I’m so grateful to have this vegan pumpkin pie for Thanksgiving this year! Without eggs and milk, I was really afraid the flavor would not be right. I was happily surprised! We tried this out when my sister came to visit, she loved it! And she is a traditionalist in all things Thanksgiving, so for me that was a huge win! My daughter also loved it, and asked for more! With pumpkin and tofu as the main ingredients, I really feel as though it could be a semi-complete meal in case it’s the only thing my children will eat!

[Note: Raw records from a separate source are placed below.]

/-! ### Rounding (R34, R35) -/

/-- Round m × 2^-k (plus something below one unit of m when `sticky`) to an integer: the result, and whether it is inexact.
`s` is the sign of the value. -/
def roundShift (rm : RM) (s : Bool) (m k : Nat) (sticky : Bool) : Nat × Bool :=
  let r := m / 2 ^ k
  let rem := m % 2 ^ k
  let ix := rem != 0 || sticky
  let half := 2 ^ k / 2
  let up : Bool :=
    match rm with
    | .rne => k != 0 && (decide (half < rem) || (rem == half && (sticky || r % 2 == 1)))
    | .rna => k != 0 && decide (half ≤ rem)
    | .rtz => false
    | .rup => !s && ix
    | .rdn => s && ix
  (if up then r + 1 else r, ix)

/-- Round m × 2^e to a multiple of 2^q. -/
def roundTo (rm : RM) (s : Bool) (m : Nat) (e q : Int) (sticky : Bool) : Nat × Bool :=
  if q ≤ e then (m * 2 ^ (e - q).toNat, sticky) else roundShift rm s m (q - e).toNat sticky

/-- A value rounded to a format with its exponent unbounded above: the magnitude's encoding (which may pass `maxMag`),
inexact, and tiny after rounding. -/
def roundMag (f : NFmt) (rm : RM) (s : Bool) (m : Nat) (e : Int) (sticky : Bool) : Nat × Bool × Bool :=
  if m = 0 then (0, sticky, sticky)
  else
    let ex : Int := (Nat.log2 m : Int) + e
    let q : Int := max ex f.emin - f.p
    let (r, ix) := roundTo rm s m e q sticky
    let mag := ((q + f.p + f.bias) * (2 ^ f.p : Nat) + r - (2 ^ f.p : Nat)).toNat
    let tiny := decide (ex < f.emin) &&
      !(ex + 1 == f.emin && (roundTo rm s m e (ex - f.p) sticky).1 == 2 ^ (f.p + 1))
    (mag, ix, tiny)

/-- The overflow result of R35 in a mode. -/
def overMag (f : NFmt) (rm : RM) (s : Bool) : Nat :=
  match rm with
  | .rne => f.infMag
  | .rna => f.infMag
  | .rtz => f.maxMag
  | .rup => if s then f.maxMag else f.infMag
  | .rdn => if s then f.infMag else f.maxMag

/-- `round`: an exact value rounded once by R34 and R35, with OF, UF and IX. -/
def roundV (f : NFmt) (rm : RM) (s : Bool) (m : Nat) (e : Int) (sticky : Bool) : Nat × W32 :=
  let (mag, ix, tiny) := roundMag f rm s m e sticky
  if f.maxMag < mag then (f.signed s (overMag f rm s), fOF ||| fIX)
  else (f.signed s mag, fwhen ix fIX ||| fwhen (ix && tiny) fUF)

/-- `round` with saturation: a value beyond the largest finite one is replaced by it, with SAT alone (R39). -/
def roundSat (f : NFmt) (rm : RM) (s : Bool) (m : Nat) (e : Int) (sat : Bool) : Nat × W32 :=
  if sat && decide (f.maxMag < (roundMag f rm s m e false).1) then (f.signed s f.maxMag, fSAT)
  else roundV f rm s m e false

/-- `round_int`: an exact value rounded to an integer, and whether it is inexact. -/
def roundInt (rm : RM) (s : Bool) (m : Nat) (e : Int) : Int × Bool :=
  let (r, ix) := roundTo rm s m e 0 false
  (if s then -(r : Int) else r, ix)

/-! ### Exact sums and products -/

/-- A finite term: sign, magnitude, exponent. -/
structure Term where
  s : Bool
  m : Nat
  e : Int
  deriving DecidableEq, Repr, Inhabited

/-- The term's value as an integer multiple of 2^e. -/
def Term.at (t : Term) (e : Int) : Int :=
  let v : Int := t.m * (2 ^ (t.e - e).toNat : Nat)
  if t.s then -v else v

def Term.mul (a b : Term) : Term := ⟨a.s != b.s, a.m * b.m, a.e + b.e⟩

/-- The exact sum of terms; the sign of a zero sum is that of the terms when all are zeros of one sign, else minus only in
RDN (R35, R49). -/
def sumTerms (rm : RM) (l : List Term) : Term :=
  let e := l.foldl (fun e t => min e t.e) 0
  let v : Int := l.foldl (fun v t => v + t.at e) 0
  let zs := l.all (fun t => t.m == 0)
  let s := if v = 0 then (if zs && l.all (·.s) then true else if zs && l.all (fun t => !t.s) then false else rm == .rdn)
    else decide (v < 0)
  ⟨s, v.natAbs, e⟩

/-- The finite terms of a list of values; infinities contribute nothing. -/
def termsOf : List FV → List Term
  | [] => []
  | .fin s m e :: r => ⟨s, m, e⟩ :: termsOf r
  | .nan _ _ _ :: r => termsOf r
  | .inf _ :: r => termsOf r

/-- The sign of the infinite terms of a sum: none without one, or `some none` when they disagree. -/
def infSign (l : List FV) : Option (Option Bool) :=
  match l.filter FV.isInf with
  | [] => none
  | x :: r => if r.all (fun y => y.sign == x.sign) then some (some x.sign) else some none

/-- The product of two values that are not NaNs; none for infinity times zero. -/
def mulV (a b : FV) : Option FV :=
  match a, b with
  | .fin s m e, .fin t n d => some (.fin (s != t) (m * n) (e + d))
  | a, b => if a.isZero || b.isZero then none else some (.inf (a.sign != b.sign))

/-- Round the sum of values that are not NaNs (R35, R109): an origin NaN when infinities disagree. -/
def sumV (f : NFmt) (rm : RM) (org : Nat) (l : List FV) : Nat × W32 :=
  match infSign l with
  | some none => (nanOrigin f org, fIV)
  | some (some s) => (f.signed s f.infMag, 0)
  | none =>
    let t := sumTerms rm (termsOf l)
    roundV f rm t.s t.m t.e false

/-- A value with its sign turned. -/
def FV.neg : FV → FV
  | .nan s p g => .nan s p g
  | .inf s => .inf (!s)
  | .fin s m e => .fin (!s) m e

/-! ### Arithmetic on encodings (R109, R111, R112) -/

def faddV (f : NFmt) (rm : RM) (org a b : Nat) : Nat × W32 :=
  let x := unpack f a
  let y := unpack f b
  (propagate f [x, y]).getD (sumV f rm org [x, y])

def fsubV (f : NFmt) (rm : RM) (org a b : Nat) : Nat × W32 :=
  let x := unpack f a
  let y := unpack f b
  (propagate f [x, y]).getD (sumV f rm org [x, y.neg])

/-- Round a product. -/
def prodV (f : NFmt) (rm : RM) (org : Nat) (x y : FV) : Nat × W32 :=
  match mulV x y with
  | none => (nanOrigin f org, fIV)
  | some (.fin s m e) => roundV f rm s m e false
  | some v => (f.signed v.sign f.infMag, 0)

def fmulV (f : NFmt) (rm : RM) (org a b : Nat) : Nat × W32 :=
  let x := unpack f a
  let y := unpack f b
  (propagate f [x, y]).getD (prodV f rm org x y)

def ffmaV (f : NFmt) (rm : RM) (org a b c : Nat) : Nat × W32 :=
  let x := unpack f a
  let y := unpack f b
  let z := unpack f c
  (propagate f [x, y, z]).getD
    (match mulV x y with
     | none => (nanOrigin f org, fIV)
     | some p => sumV f rm org [p, z])

/-- The order of a format's encodings with −0 below +0 (R46). -/
def ordBits (w v : Nat) : Nat := if v / 2 ^ (w - 1) % 2 = 0 then v + 2 ^ (w - 1) else 2 ^ w - 1 - v

/-- FMIN and FMAX (R111): one NaN gives the other operand. -/
def fminmaxV (isMax : Bool) (f : NFmt) (a b : Nat) : Nat × W32 :=
  let x := unpack f a
  let y := unpack f b
  if x.isNan && y.isNan then (propagate f [x, y]).getD (0, 0)
  else if x.isNan then (b, fwhen x.isSnan fIV)
  else if y.isNan then (a, fwhen y.isSnan fIV)
  else if (ordBits f.bits a < ordBits f.bits b) != isMax then (a, 0) else (b, 0)

/-- Comparison of two values that are not NaNs, −0 equal to +0: less, equal or greater. -/
def cmpV (x y : FV) : Ordering :=
  match x, y with
  | .inf s, .inf t => if s == t then .eq else if s then .lt else .gt
  | .inf s, _ => if s then .lt else .gt
  | _, .inf t => if t then .gt else .lt
  | .fin s m e, .fin t n d =>
    let k := min e d
    compare ((Term.mk s m e).at k) ((Term.mk t n d).at k)
  | _, _ => .eq

/-- FCMP (R112): the condition and IV. -/
def fcmpV (c : FCond) (f : NFmt) (a b : Nat) : Bool × W32 :=
  let x := unpack f a
  let y := unpack f b
  let un := x.isNan || y.isNan
  let sig := fwhen (x.isSnan || y.isSnan) fIV
  let any := fwhen un fIV
  let o := cmpV x y
  match c with
  | .eq => (!un && o == .eq, sig)
  | .ne => (un || o != .eq, sig)
  | .lt => (!un && o == .lt, any)
  | .le => (!un && o != .gt, any)
  | .gt => (!un && o == .gt, any)
  | .ge => (!un && o != .lt, any)
  | .un => (un, sig)
  | .or => (!un, sig)

/-- FCLASS (R113). -/
def fclassV (f : NFmt) (a : Nat) : Nat :=
  match unpack f a with
  | .nan _ _ g => if g then 2 ^ 8 else 2 ^ 9
  | .inf s => if s then 2 ^ 0 else 2 ^ 7
  | .fin s m _ =>
    if m = 0 then (if s then 2 ^ 3 else 2 ^ 4)
    else if m < 2 ^ f.p then (if s then 2 ^ 2 else 2 ^ 5)
    else (if s then 2 ^ 1 else 2 ^ 6)

/-- FDOT2 (R110): two products and a binary32 term, rounded once. -/
def fdot2V (h : NFmt) (rm : RM) (org d a b : Nat) : Nat × W32 :=
  let a0 := unpack h (a % 2 ^ 16)
  let a1 := unpack h (a / 2 ^ 16 % 2 ^ 16)
  let b0 := unpack h (b % 2 ^ 16)
  let b1 := unpack h (b / 2 ^ 16 % 2 ^ 16)
  let z := unpack .f32 d
  (propagate .f32 [a0, a1, b0, b1, z]).getD
    (match mulV a0 b0, mulV a1 b1 with
     | some p, some q => sumV .f32 rm org [z, p, q]
     | _, _ => (nanOrigin .f32 org, fIV))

Graham Cracker Style Crust:
1 1/2 Cups Ground gluten free graham style crackers (I used Schar Honeygrams)
1/3 Cups Sugar
6 Tablespoons Earth Balance Buttery Spread
1/2 Teaspoon Cinnamon
Pumpkin Pie Filling:
1 16 oz can pumpkin or equal amount of cooked pumpkin, well drained
3/4C Brown sugar
10 oz Firm Tofu
2 Teaspoons Cinnamon
1/2 Teaspoon Ground ginger
1/2 Teaspoon Salt
1/4 Teaspoon Ground Cloves
1/4 Teaspoon Cardamon
1/4 Teaspoon Nutmeg
Preheat oven to 425 degrees.
I used my food processor for this project. It did the best job. Put gluten free graham style crackers in the food processor and pulse until all big pieces break down. Add sugar, Earth Balance, and cinnamon, and pulse again until you can press the crumbles into pieces with your fingers. Pour crumbles into a pie plate and press into a pie crust shape. Place aside.
Also using a food processor, prepare the pumpkin pie filling. I found it a slight pain to have to wash out my food processor. I tried to make the filling in my kitchen aid mixer, but it did not work. It just made a lumpy mess that no one wanted to eat!

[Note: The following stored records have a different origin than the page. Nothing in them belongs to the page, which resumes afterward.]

/-- CBLOAD_DATA_RETURN (R327): the bytes return; a poisoned one makes the thread trap, and the entry goes. -/
def execCbloadDataReturn (id : Nat) (s : State) : Host.Outcome State Fault Refusal :=
  match s.planeOp id with
  | none => .next s
  | some (ck, o) =>
    if o.kind != .cbload || o.data.isSome || !s.quiet o.thr then .next s
    else
      let w := s.wg o.wg
      let free (s : State) : State := if (s.thr o.thr).hold == .cb id then s.endHold (o.thr / 2048) (o.thr % 2048) else s
      if o.locs.any fun l => s.isPoisoned l.1 256 then
        let s := (s.modCore ck fun c => { c with pq := c.pq.filter (·.id != id) }).wakePlane ck id
        let addr := (o.locs.zipIdx).findSome? fun ((l, _), i) =>
          (List.range 256).findSome? fun b =>
            if s.isPoisoned (l + b) 1 then some (o.addr + BitVec.ofNat 64 (256 * i + b)) else none
        let was := (s.thr o.thr).hold == .cb id
        let s := free s
        .next (if was && (s.thr o.thr).live then
            s.trap o.wg [(o.thr % 2048, { cause := .access, detail := 0x05, pc := o.pc, addr := addr.getD o.addr })]
          else s)
      else
        let b := o.locs.flatMap fun l => s.seenBytes w.pkg w.core l.1 l.2 256
        .next (free (s.modCore ck fun c => { c with pq := c.pq.map fun x => if x.id == id then { x with data := some b } else x }))

/-! ### Reading accumulators, waiting (R156, R158) -/

/-- An operation writes a given accumulator. -/
def PlaneOp.writesAcc (o : PlaneOp) (n : Nat) : Bool :=
  match o.kind with
  | .mma => o.acc == n
  | .mmac => o.acc == n
  | .accz => o.mask.getLsbD n
  | .plane => false
  | .align => false
  | .cbload => false
  | .accst => false

/-- One thread's ACCRD: the status word, an element, or REGECC for an element of a poisoned accumulator. -/
def accrdOne (k : Core) (d : XReg) (n : Nat) (c : Site) (b lane : Nat) : Thread → Thread × Fin := fun t =>
  if bits b 15 15 = 1 then (t.wxs (put64 d (256 * k.apoi.toNat + k.aov.toNat)), .next)
  else if k.apoi.getLsbD n then
    (t, .trap { cause := .regecc, pc := c.pc, addr := BitVec.ofNat 64 (0xC0 + n + 256 * lane) })
  else (t.wxs (put64 d (umod 64 (k.accAt n (bits b 6 0) (bits b 14 8)))), .next)

def accrdBody (d : XReg) (n : Nat) (b : Opnd) (sm : Option SMod) : Body := fun s c fr who =>
  let ck := coreKey c.pkg c.core
  let k := s.core ck
  let rd (e : Env) : Nat := readB .w32 fr e sm b
  let busy (e : Env) : Bool := if bits (rd e) 15 15 = 1 then !k.pq.isEmpty else k.pq.any fun o => o.writesAcc n
  if who.any busy then .held
  else
    let one (e : Env) (t : Thread) : Thread × Fin := accrdOne k d n c (rd e) e.lane t
    let s1 := if who.any fun e => bits (rd e) 15 15 = 0 then s.modCore ck fun k => k.readAcc n else s
    .done (who.foldl (fun s e => s.modThr (thrKey c.wg e.tid) fun t => (one e t).1) s1)
      (who.map fun e => (e.tid, (one e (s.thr (thrKey c.wg e.tid))).2))

def execAccrd (d : XReg) (acc : AReg) (b : Opnd) (sm : Option SMod) (g : Guard) : State → Host.Outcome State Fault Refusal :=
  runWord (.accrd d acc b sm g) g (rdWord (.accrd d acc b sm g) sm (opndX .w32 b)) planeOk (accrdBody d acc.toNat b sm)

/-- MMAWAIT: the thread issues nothing until the operations named have retired. -/
def mmawaitBody (mask : BitVec 8) : Body := fun s c _ who =>
  let q := (s.core (coreKey c.pkg c.core)).pq.filter fun o =>
    mask == 0 || (List.range 8).any fun n => mask.getLsbD n && o.writesAcc n
  let ids := q.map fun o => o.id
  .done (who.foldl (fun s e => s.modThr (thrKey c.wg e.tid) fun t =>
      if ids.isEmpty then t else { t with hold := .plane ids }) s)
    (who.map fun e => (e.tid, .next))

def execMmawait (mask : BitVec 8) (g : Guard) : State → Host.Outcome State Fault Refusal :=
  runWord (.mmawait mask g) g (rdPlain (.mmawait mask g)) planeOk (mmawaitBody mask)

First, process the tofu until it is smooth and creamy. Add the rest of the ingredients and process until fully mixed. Pour into prepared pie crust. Bake for 15 minutes at 425 degrees, then reduce to 350 degrees and bake an additional 40 minutes.

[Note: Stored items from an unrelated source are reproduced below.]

-- ==== Sys2Proof/Machine/Engines.lean ====
section
/-! DEFINITION. Engine commands: their issue (14_engines R240), headers and records (R241, R245, R253), how an engine reads and
writes memory (12_ordering R220, R221), copy channels (R243, R244), local commands (R247, 26_prog_cavity R373) and completion
(R242). -/

namespace Sys2Proof.Machine

/-! ### Commands -/

/-- KIND of a record. -/
def CKind.code : CKind → Nat
  | .tcopy => 1
  | .tgather => 2
  | .cavred => 3
  | .loopnest => 4
  | .send => 5
  | .search => 6
  | .hspub => 7

/-- The kind performs on a copy channel. -/
def CKind.copies : CKind → Bool
  | .tcopy => true
  | .tgather => true
  | .cavred => true
  | .loopnest => false
  | .send => false
  | .search => false
  | .hspub => false

/-- The kind leaves the core, so that its workgroup is ineligible for Drydown (15_counters R267). -/
def CKind.remote : CKind → Bool
  | .tcopy => false
  | .tgather => false
  | .cavred => false
  | .loopnest => false
  | .send => true
  | .search => true
  | .hspub => true

/-- A field of the record. -/
def Cmd.at (c : Cmd) (o n : Nat) : Nat := fld c.raw o n

/-- An address field. -/
def Cmd.addrAt (c : Cmd) (o : Nat) : W64 := BitVec.ofNat 64 (c.at o 8)

def Cmd.acquires (c : Cmd) : Bool := bits (c.at 2 1) 0 0 == 1
def Cmd.releases (c : Cmd) : Bool := bits (c.at 2 1) 1 1 == 1
def Cmd.fills (c : Cmd) : Bool := bits (c.at 2 1) 2 2 == 1
def Cmd.scopeN (c : Cmd) : Nat := bits (c.at 3 1) 2 0
def Cmd.chan (c : Cmd) : Nat := bits (c.at 4 1) 2 0
def Cmd.ckey (c : Cmd) : Nat := coreKey c.pkg c.core
def Cmd.die (c : Cmd) : Nat := c.core / 160
def Cmd.dkey (c : Cmd) : Nat := dieKey c.pkg c.die

/-- The header breaks no rule (R241): KIND, no reserved bit, no scope of 6 or 7. -/
def Cmd.headerOk (c : Cmd) : Bool :=
  c.at 0 2 == c.kind.code && decide (c.at 2 1 < 8) && decide (c.at 3 1 < 6) && decide (c.at 4 1 < 8) && zeros c.raw 5 3 &&
    zeros c.raw 12 4

def State.cmd? (s : State) (id : Nat) : Option Cmd := s.cmds.find? (·.id == id)

def State.modCmd (s : State) (id : Nat) (f : Cmd → Cmd) : State :=
  { s with cmds := s.cmds.map fun c => if c.id == id then f c else c }

/-- A command's work ends with a code; the first code stands. `own` when its own access failed (R244). -/
def State.endCmd (s : State) (id code : Nat) (own : Bool) : State :=
  s.modCmd id fun c =>
    { c with finished := true, code := if c.code = 0 then code else c.code,
             aborts := c.aborts || (own && (code == 2 || code == 3)) }

/-- A command waits for an absent page (R244): a fault record of kind 4 is made. -/
def State.parkCmd (s : State) (c : Cmd) (va : Nat) : State :=
  (s.modCmd c.id fun x => { x with parked := some va }).faultAt c.pkg c.core c.fn c.launchid va .engine

/-- The queue of a kind has a free entry (R239). -/
def State.chanFreeFor (s : State) (ck : Nat) (k : CKind) (ch : Nat) : Bool :=
  let c := s.core ck
  match k with
  | .tcopy => decide ((c.chans.getD ch []).length < 16)
  | .tgather => decide ((c.chans.getD ch []).length < 16)
  | .cavred => decide ((c.chans.getD ch []).length < 16)
  | .loopnest => decide (c.loops.length < 4)
  | .send => true
  | .search => true
  | .hspub => true

/-- Put a command into the machine and its queue. -/
def State.addCmd (s : State) (c : Cmd) : State :=
  let s := { s with cmds := s.cmds ++ [c] }
  if c.kind.copies then s.modCore c.ckey fun k => { k with chans := lset k.chans c.chan (k.chans.getD c.chan [] ++ [c.id]) }
  else if c.kind == .loopnest then s.modCore c.ckey fun k => { k with loops := k.loops ++ [c.id] }
  else s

Unfortunately, I didn’t get a picture of the pie cooked, because the graham cracker crust edge burned. Next time, I will use foil all around the edges. Also, I’m planning not to let the pie crust rise up as high in the pie plate. The crust was perfectly cooked under the pumpkin filling.
This pie was a HUGE hit with my sister, the traditionalist, and my kids and husband! Mmm! My daughter has been asking for pumpkin pie ever since. Thanksgiving is the week, so the wait is almost over to have this pie again!!